Alexa Web Search Platform Released
Philipp Lenssen writes "Amazon's Alexa is releasing their search index (the same that powers the Wayback Machine) to developers via their new Alexa Web Search Platform. The Alexa framework is not for the weak of heart -- expect to learn how to use their C API, and expect to pay micro-amounts for requests and CPU cycles used -- but it also seems to be more powerful than the rival APIs from Yahoo and Google."
Alexa is notorious for spyware. Use Ad-Aware to remove Alexa if you have Alexa installed. Programmers: I will boycott all Alexa-sponsored products and label them as spyware in turn if you use this "API."
Google's APIs are better.
I'm not Seth Finkelstein. I still speak the truth.
One dollar per CPU hour consumed. $1 per gig of storage used. $1 per 50 gigs of data processed. $1 per gig of data uploaded (if you are putting your new service up on their platform).
From TFWS:
$1 per CPU hour ($.50 for unused hours)
$1 per GB/year
$1 per 50GB processed
$1 per GB downloaded
and $1 for every 4000 user requests.
This is just for search service, right?
And how do these prices relate to similar services?

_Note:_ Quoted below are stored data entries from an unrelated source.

-- ==== Sys2Proof/Tests/Slice0.lean ====
section
/-! SUPPORT. Our own tests: each expected value is a vector of spec/95_test_vectors.md (its id stands in the comment)
or computed by hand from the cited rule; then a witness for the hypotheses of every statement. -/

namespace Sys2Proof.Tests

open Sys2Proof Sys2Proof.Machine

/-! ### Helpers -/

/-- The conventions of spec/95_test_vectors.md under a pair of policies. -/
def config (xwrap ywrap : WrapPolicy) : Config := ⟨xwrap, ywrap, 1, 1, .sixteen, .x, false, false⟩

/-- The reset state under both policies `wrap`. -/
def start : State := { State.reset with cfg := config .wrap .wrap }

/-- `start` with registers set. -/
def withRegs (rs : List (RegIdx × Byte)) : State := rs.foldl (fun s r => s.setReg r.1 r.2) start

/-- A part of the state after one word is executed. -/
def after {α : Type} (w : Word) (s : State) (f : State → α) : Option α :=
  match execWord w s with
  | .next t => some (f t)
  | .fault _ => none
  | .refused _ => none

/-- A part of the state after one tick. -/
def afterTick {α : Type} (s : State) (f : State → α) : Option α :=
  match step s with
  | .next t => some (f t)
  | .fault _ => none
  | .refused _ => none

/-- A state whose next poll answers that the run goes on. -/
def polling (paused running : Bool) (s : State) : State :=
  { s with ports := { s.ports with poll := [⟨paused, running⟩] } }

/-- A draw state: `I` at 0x300, the sprite there, V0 and V1 the origin. -/
def drawing (xwrap ywrap : WrapPolicy) (x0 y0 : Byte) (sprite : List Byte) : State :=
  { withRegs [(0, x0), (1, y0)] with
    cfg := config xwrap ywrap, I := 0x300#16, mem := Memory.writeBytes [] 0x300 sprite }

/-! ### Ill-formed instructions are refused -/

theorem test_wellFormed_refuses_sys_of_cls : (Instr.sys 0x0E0).wellFormed = false := by decide
theorem test_wellFormed_refuses_sys_of_ret : (Instr.sys 0x0EE).wellFormed = false := by decide
theorem test_wellFormed_accepts_sys_near_cls : (Instr.sys 0x0E1).wellFormed = true := by decide

/-! ### Words written out bit by bit from R43 and R48 -/

theorem test_decode_family0 :
    decodeWord 0b0000000011100000#16 = some .cls ∧ decodeWord 0b0000000011101110#16 = some .ret ∧
    decodeWord 0b0000000011100001#16 = some (.sys 0x0E1) ∧ decodeWord 0b0000111111111111#16 = some (.sys 0xFFF) := by
  decide
theorem test_decode_jumps :
    decodeWord 0b0001001000110100#16 = some (.jp 0x234) ∧ decodeWord 0b0010001100000000#16 = some (.call 0x300) ∧
    decodeWord 0b1011001000010000#16 = some (.jpV0 0x210) := by decide
theorem test_decode_skips :
    decodeWord 0b0011001100101010#16 = some (.seImm 3 0x2A) ∧ decodeWord 0b0100001100101011#16 = some (.sneImm 3 0x2B) ∧
    decodeWord 0b0101000100100000#16 = some (.seReg 1 2) ∧ decodeWord 0b1001000100100000#16 = some (.sneReg 1 2) := by
  decide
theorem test_decode_immediates :
    decodeWord 0b0110101001111111#16 = some (.ldImm 0xA 0x7F) ∧
    decodeWord 0b0111001100000101#16 = some (.addImm 3 0x05) ∧
    decodeWord 0b1010000100100011#16 = some (.ldI 0x123) ∧ decodeWord 0b1100001100001111#16 = some (.rnd 3 0x0F) := by
  decide
theorem test_decode_family8_low :
    decodeWord 0b1000000100100000#16 = some (.ldReg 1 2) ∧ decodeWord 0b1000000100100001#16 = some (.orReg 1 2) ∧
    decodeWord 0b1000000100100010#16 = some (.andReg 1 2) ∧ decodeWord 0b1000000100100011#16 = some (.xorReg 1 2) := by
  decide
theorem test_decode_family8_high :
    decodeWord 0b1000000100100100#16 = some (.addReg 1 2) ∧ decodeWord 0b1000000100100101#16 = some (.subReg 1 2) ∧
    decodeWord 0b1000000100100110#16 = some (.shr 1 2) ∧ decodeWord 0b1000000100100111#16 = some (.subn 1 2) ∧
    decodeWord 0b1000000100101110#16 = some (.shl 1 2) := by decide
theorem test_decode_draw_and_keys :
    decodeWord 0b1101000100100101#16 = some (.drw 1 2 5) ∧ decodeWord 0b1110001010011110#16 = some (.skp 2) ∧
    decodeWord 0b1110001010100001#16 = some (.sknp 2) ∧ decodeWord 0b1111010100001010#16 = some (.ldVxK 5) := by decide
theorem test_decode_timers_and_index :
    decodeWord 0b1111010000000111#16 = some (.ldVxDt 4) ∧ decodeWord 0b1111010000010101#16 = some (.ldDtVx 4) ∧
    decodeWord 0b1111010000011000#16 = some (.ldStVx 4) ∧ decodeWord 0b1111000000011110#16 = some (.addI 0) ∧
    decodeWord 0b1111000100101001#16 = some (.ldF 1) := by decide
theorem test_decode_memory :
    decodeWord 0b1111000000110011#16 = some (.ldB 0) ∧ decodeWord 0b1111001101010101#16 = some (.storeRegs 3) ∧
    decodeWord 0b1111001101100101#16 = some (.loadRegs 3) := by decide
/-- X-1 to X-6. -/
theorem test_decode_unrecognised :
    decodeWord 0x8018#16 = none ∧ decodeWord 0x8ABF#16 = none ∧ decodeWord 0x5121#16 = none ∧
    decodeWord 0x912F#16 = none ∧ decodeWord 0xE19F#16 = none ∧ decodeWord 0xF175#16 = none := by decide

/-! ### Family 0, jumps, skips -/

/-- F0-1 -/
theorem test_cls : after 0x00E0#16 { withRegs [(0xF, 1)] with fb := Frame.blank.setByte 3 2 0xFF#8 }
    (fun t => (t.fb.byte 3 2, t.reg 0xF, t.pc)) = some (0#8, 1#8, 0x202#16) := by decide
/-- F0-2 -/
theorem test_ret : after 0x00EE#16 { start with sp := 2, stack := start.stack.set 1 0x0300#16 }
    (fun t => (t.sp, t.pc)) = some (1, 0x0302#16) := by decide
/-- F0-3 -/
theorem test_ret_underflow : after 0x00EE#16 start (fun t => (t.run, t.sp, t.pc, t.events)) =
    some (.aborted .stackUnderflow, 0, 0x200#16, [.diagFatal .stackUnderflow 0x200#16 (some 0x00EE#16)]) := by decide
/-- F0-6 -/
theorem test_sys : after 0x00EF#16 start (fun t => (t.pc, t.events)) = some (0x202#16, []) := by decide
/-- J-3 -/
theorem test_jp_lowest : after 0x1200#16 start (fun t => (t.pc, t.run)) = some (0x200#16, .running) := by decide
/-- J-2 -/
theorem test_jp_range : after 0x11FF#16 start State.run = some (.aborted (.jumpTargetRange 0x1FF#12)) := by decide
/-- J-5 -/
theorem test_call : after 0x2300#16 { start with pc := 0x208#16, sp := 3 }
    (fun t => (t.stack[3], t.sp, t.pc)) = some (0x208#16, 4, 0x300#16) := by decide
/-- J-8 -/
theorem test_call_overflow_first : after 0x2100#16 { start with sp := 16 } State.run =
    some (.aborted .stackOverflow) := by decide
/-- J-11 -/
theorem test_jpV0_above : after 0xBFFF#16 (withRegs [(0, 0xFF)]) State.pc = some 0x10FE#16 := by decide
/-- J-13 -/
theorem test_seImm_taken : after 0x332A#16 (withRegs [(3, 0x2A)]) State.pc = some 0x204#16 := by decide
/-- J-14 -/
theorem test_seImm_not : after 0x332B#16 (withRegs [(3, 0x2A)]) State.pc = some 0x202#16 := by decide
/-- J-16 -/
theorem test_sneImm_taken : after 0x432B#16 (withRegs [(3, 0x2A)]) State.pc = some 0x204#16 := by decide
/-- J-18 -/
theorem test_seReg_not : after 0x5120#16 (withRegs [(1, 7), (2, 8)]) State.pc = some 0x202#16 := by decide
/-- J-19 -/
theorem test_seReg_same : after 0x5440#16 start State.pc = some 0x204#16 := by decide
/-- J-20 -/
theorem test_sneReg_taken : after 0x9120#16 (withRegs [(1, 7), (2, 8)]) State.pc = some 0x204#16 := by decide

For those who prefer "other" languages, they provide an app that (true to unix best practices) uses stdin/stdout for communicating with other programs:
The Data Retrieval API is written in C, so it may be natural for users to develop C applications against this API. However, the Platform features a utility named awsp_cat. This utility reads CIDs from stdin and writes the raw content to stdout. Users may develop applications in arbitrary programming languages to process the awsp_cat output.
Perl developers would be able to wrap this into their existing codebase in no time, assuming they want to pay the fees.
Video Phone Blogs send video messages straight to the web.
Before arguing the price for a search, I would question the value of the data itself.
What's your opinion about Alexa ranks? Reliable? IMHO, there is too few users of the Alexa toolbar. It is also quite biased (IE, Windows). So except maybe for the top 30,000 websites, I'm not sure about the reliability of the stats.
Million Dollar Screenshot
'Alexa will not be held responsible for the loss or theft of information in the event of a security breach.' from: http://websearch.alexa.com/docs/faqs.html#security
Man, I would hate to see who or what is held responsible.
He who knows best knows how little he knows. - Thomas Jefferson
Alexa
- Tricks users into installing its software, or installs itself without permission
- Actively tries to stop users from uninstalling it, forcing people to use a third-party app to remove it (Ad-Aware, etc.)
- Tracks users
The first two make it scumware, the last makes it spyware. Google toolbar does track users, but warns them before doing so and only installs when users want it installed.